Format and Submissions
The workshop will take place as a half-day meeting on 5 June. Participants will be invited to trial an innovative format for paper presentations: presenters will be given 5 minutes to describe their research questions and hypothesis, and a group discussion will start after that. Then, presenters will be given 5 more minutes to describe their method and results, followed by a new group discussion about the interpretation and implications of such results. There will also be a group discussion to bring researchers together and collect ideas for new evaluation approaches and future work in the field.
We invite research papers (8 pages), position and short papers (4 pages), and demo papers (2 pages). References and appendices (if applicable) are excluded from this page count, but the length of the entire paper including references must not exceed 11 pages in the case of full papers, 5 in the case of short papers, and 3 in the case of demo papers. Submissions must be original and should not have been published previously or be under consideration for publication while being evaluated for this workshop. Submissions will be evaluated by the program committee based on the quality of the work and its fit to the workshop themes. All submissions must be double-blind and a high-resolution PDF of the paper should be uploaded to the EasyChair submission site (link below) before the paper submission deadline. The accepted papers will be published as Proceedings of the ICWSM Workshops. Please use AAAI two-column, camera-ready style.

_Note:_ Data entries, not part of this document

-- ==== Sys2Proof/Machine/Interface.lean ====
section
/-! DEFINITION. What the outside can do to the machine: the event inputs of the block (60_exceptions.md
R138, R139) and the boot sequence (70_reset_and_hazards.md R153). None of it can happen during a run. -/

namespace Sys2Proof.Machine

/-- The inputs of the block (R139). -/
inductive HostEvent where
  | powerOn
  | load (a : Addr) (w : CellWord)
  | runReset
deriving DecidableEq, Repr

/-- One input applied to the machine. None acts during a run (10_state.md R21; R128, R138): power-on (R150)
and run-reset (R151) are accepted from IDLE, HALTED and FAULTED, a load only while IDLE (R139). An input
the machine does not accept is refused by name (log entry 14). -/
def hostStep (e : HostEvent) (s : State) : Host.Outcome State Fault Refusal :=
  match e, s.run with
  | .powerOn, .idle => .next State.powerOn
  | .powerOn, .halted => .next State.powerOn
  | .powerOn, .faulted _ => .next State.powerOn
  | .powerOn, .running => .refused .powerOnWhileRunning
  | .load a w, .idle => .next (s.setMem (s.mem.writeCell a w))
  | .load _ _, .running => .refused .loadWhileNotIdle
  | .load _ _, .halted => .refused .loadWhileNotIdle
  | .load _ _, .faulted _ => .refused .loadWhileNotIdle
  | .runReset, .idle => .next s.runReset
  | .runReset, .halted => .next s.runReset
  | .runReset, .faulted _ => .next s.runReset
  | .runReset, .running => .refused .runResetWhileRunning

/-- The host's one choice after a load (R71, R138). -/
inductive BootMode where
  | dump
  | execute
deriving DecidableEq, Repr

/-- Where the boot sequence ends. -/
inductive BootResult where
  /-- a load-time fault: the machine stays IDLE and is never started (R68) -/
  | loadFailed (e : LoadError)
  /-- dump mode: the listing, and no step taken (R71) -/
  | dumped (slots : List DumpSlot)
  /-- execute mode: the machine after run-reset, ready for its first step -/
  | started (s : State)
deriving DecidableEq, Repr

/-- The boot sequence (R153): power-on, load, mode choice, run-reset. -/
def boot (text : List Char) (mode : BootMode) : BootResult :=
  match load text with
  | .error e => .loadFailed e
  | .ok l =>
    match mode with
    | .dump => .dumped (dump l.mem)
    | .execute => .started (State.powerOn.setMem l.mem).runReset

/-- The exit code where the sequence itself ends the process: 1 for a load-time fault, 0 for a dump
(60_exceptions.md R140). A started run has the exit code of its run state. -/
def BootResult.exitCode : BootResult → Option Nat
  | .loadFailed _ => some 1
  | .dumped _ => some 0
  | .started s => s.run.exitCode

end Sys2Proof.Machine
end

While we would encourage you to attend in person, we are also planning to live stream the workshop on Zoom and record talks to allow as many people as possible to participate.
Submission Information
- Submission link: https://easychair.org/conferences/?conf=neatclass2023
- Paper submission deadline: 17 April 2023
- Paper acceptance notification: 30 April 2023
- Final camera-ready paper due: 6 May 2023
- Workshop Day: 5 June 2023
All deadlines are 11:59pm AOE (anywhere on earth).